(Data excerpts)
-*-
theorem timerCycle_eq (s : State) :
    s.timerCycle = { s with
      timer := s.timer.cycle.1, irq := if s.timer.cycle.2 then s.irq.pulse chTimer else s.irq } := by
  unfold State.timerCycle
  obtain ⟨t, p⟩ := s.timer.cycle
  cases p <;> rfl

/-- The pulse of the timer on channel 0 (R332, R343). -/
theorem timerCycle_pend (s : State) (j : Nat) :
    s.timerCycle.irq.pend.getLsbD j
      = (s.irq.pend.getLsbD j || (decide (j = 0) && s.timer.cycle.2 && s.irq.mask.getLsbD 0)) := by
  rw [timerCycle_eq]
  cases s.timer.cycle.2 with
  | false => simp
  | true =>
    rw [Bool.and_true]
    exact (trigger_triggered s.irq 0).pend j

theorem timerCycle_mask_conf (s : State) : s.timerCycle.irq.mask = s.irq.mask ∧ s.timerCycle.irq.conf = s.irq.conf := by
  rw [timerCycle_eq]
  cases s.timer.cycle.2 with
  | false => exact ⟨rfl, rfl⟩
  | true =>
    have pulsed := trigger_triggered s.irq 0
    exact ⟨pulsed.mask, pulsed.conf⟩

/-! ## The level-triggered channels -/

/-- The lines between pulses: the adapter's on channel 1, the pins of the bare processor on channels 6 and 7 (R332). -/
theorem lines_getLsbD (s : State) {j : Nat} (hj : j < 8) :
    s.lines.getLsbD j = (decide (j = 1) && s.wb.line || decide (j = 6) && (s.params.bareProcessor && s.pins.irq0)
      || decide (j = 7) && (s.params.bareProcessor && s.pins.irq1)) := by
  unfold State.lines
  simp only [BitVec.getLsbD_append, BitVec.getLsbD_ofBool]
  interval_cases j <;> simp

theorem presentChannels_getLsbD (s : State) {j : Nat} (hj : j < 8) :
    s.presentChannels.getLsbD j = (decide (j < 6) || s.params.bareProcessor) := by
  unfold State.presentChannels
  cases s.params.bareProcessor <;> (revert j; decide)

/-- A level-triggered channel that is there and enabled becomes pending where its line has the configured level (R333,
R334). -/
theorem sampleLevels_pend (s : State) {j : Nat} (hj : j < 8) :
    s.sampleLevels.irq.pend.getLsbD j
      = (s.irq.pend.getLsbD j || (s.irq.conf.getLsbD j && decide (s.lines.getLsbD j = s.irq.conf.getLsbD (8 + j))
        && s.irq.mask.getLsbD j && (decide (j < 6) || s.params.bareProcessor))) := by
  unfold State.sampleLevels
  simp only [BitVec.getLsbD_or, BitVec.getLsbD_and, BitVec.getLsbD_not, BitVec.getLsbD_xor, BitVec.getLsbD_extractLsb',
    presentChannels_getLsbD s hj, hj]
  cases s.lines.getLsbD j <;> cases s.irq.conf.getLsbD (8 + j) <;> simp

/-! ## One cycle of the main clock -/

/-- A clock cycle changes the timer and the interrupt controller only, whatever turns are still to come (R341). -/
theorem clockCycle_eq (s : State) (rest : List Turn) :
    State.clockCycle { s with script := rest }
      = { s with script := rest, timer := s.timer.cycle.1, irq := s.clockCycle.irq } := by
  unfold State.clockCycle State.sampleLevels
  rw [timerCycle_eq, timerCycle_eq s]
  rfl

theorem clockCycle_mask_conf (s : State) : s.clockCycle.irq.mask = s.irq.mask ∧ s.clockCycle.irq.conf = s.irq.conf :=
  timerCycle_mask_conf s

/-- The pending bits one cycle on: the pulse of the timer, and the levels of the lines that are there (R332 to R334). -/
theorem clockCycle_pend (s : State) {j : Nat} (hj : j < 8) :
    s.clockCycle.irq.pend.getLsbD j = (s.irq.pend.getLsbD j || s.irq.mask.getLsbD j
      && (decide (j = 0) && s.timer.cycle.2 || s.irq.conf.getLsbD j && (decide (j < 6) || s.params.bareProcessor)
        && decide (s.lines.getLsbD j = s.irq.conf.getLsbD (8 + j)))) := by
  obtain ⟨mask, conf⟩ := timerCycle_mask_conf s
  have lines : s.timerCycle.lines = s.lines := by simp [State.lines]
  rw [State.clockCycle, sampleLevels_pend _ hj, timerCycle_pend, mask, conf, lines, timerCycle_params]
  by_cases h0 : j = 0
  · subst h0
    cases s.irq.mask.getLsbD 0 <;> simp [Bool.or_assoc, Bool.and_comm]
  · cases s.irq.mask.getLsbD j <;> simp [h0, Bool.and_assoc, Bool.and_comm]

/-- Where a channel is there, its line is the adapter's or the pin's (R332, D28). -/
theorem lines_of_present {s : State} {j : Nat} (hj : j < 8) (present : (decide (j < 6) || s.params.bareProcessor) = true) :
    s.lines.getLsbD j
      = (decide (j = 1) && s.wb.line || decide (j = 6) && s.pins.irq0 || decide (j = 7) && s.pins.irq1) := by
  rw [lines_getLsbD s hj]
  cases hb : s.params.bareProcessor with
  | true => simp only [Bool.true_and]
  | false =>
    have low : j < 6 := by simpa [hb] using present
    have no6 : j ≠ 6 := by omega
    have no7 : j ≠ 7 := by omega
    simp [no6, no7]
-*-
What is required
Copy all lines from the data above that contain the word "with".

Task result
    s.timerCycle = { s with
  cases s.timer.cycle.2 with
  cases s.timer.cycle.2 with
    State.clockCycle { s with script := rest }
      = { s with script := rest, timer := s.timer.cycle.1, irq := s.clockCycle.irq } := by
  cases hb : s.params.bareProcessor with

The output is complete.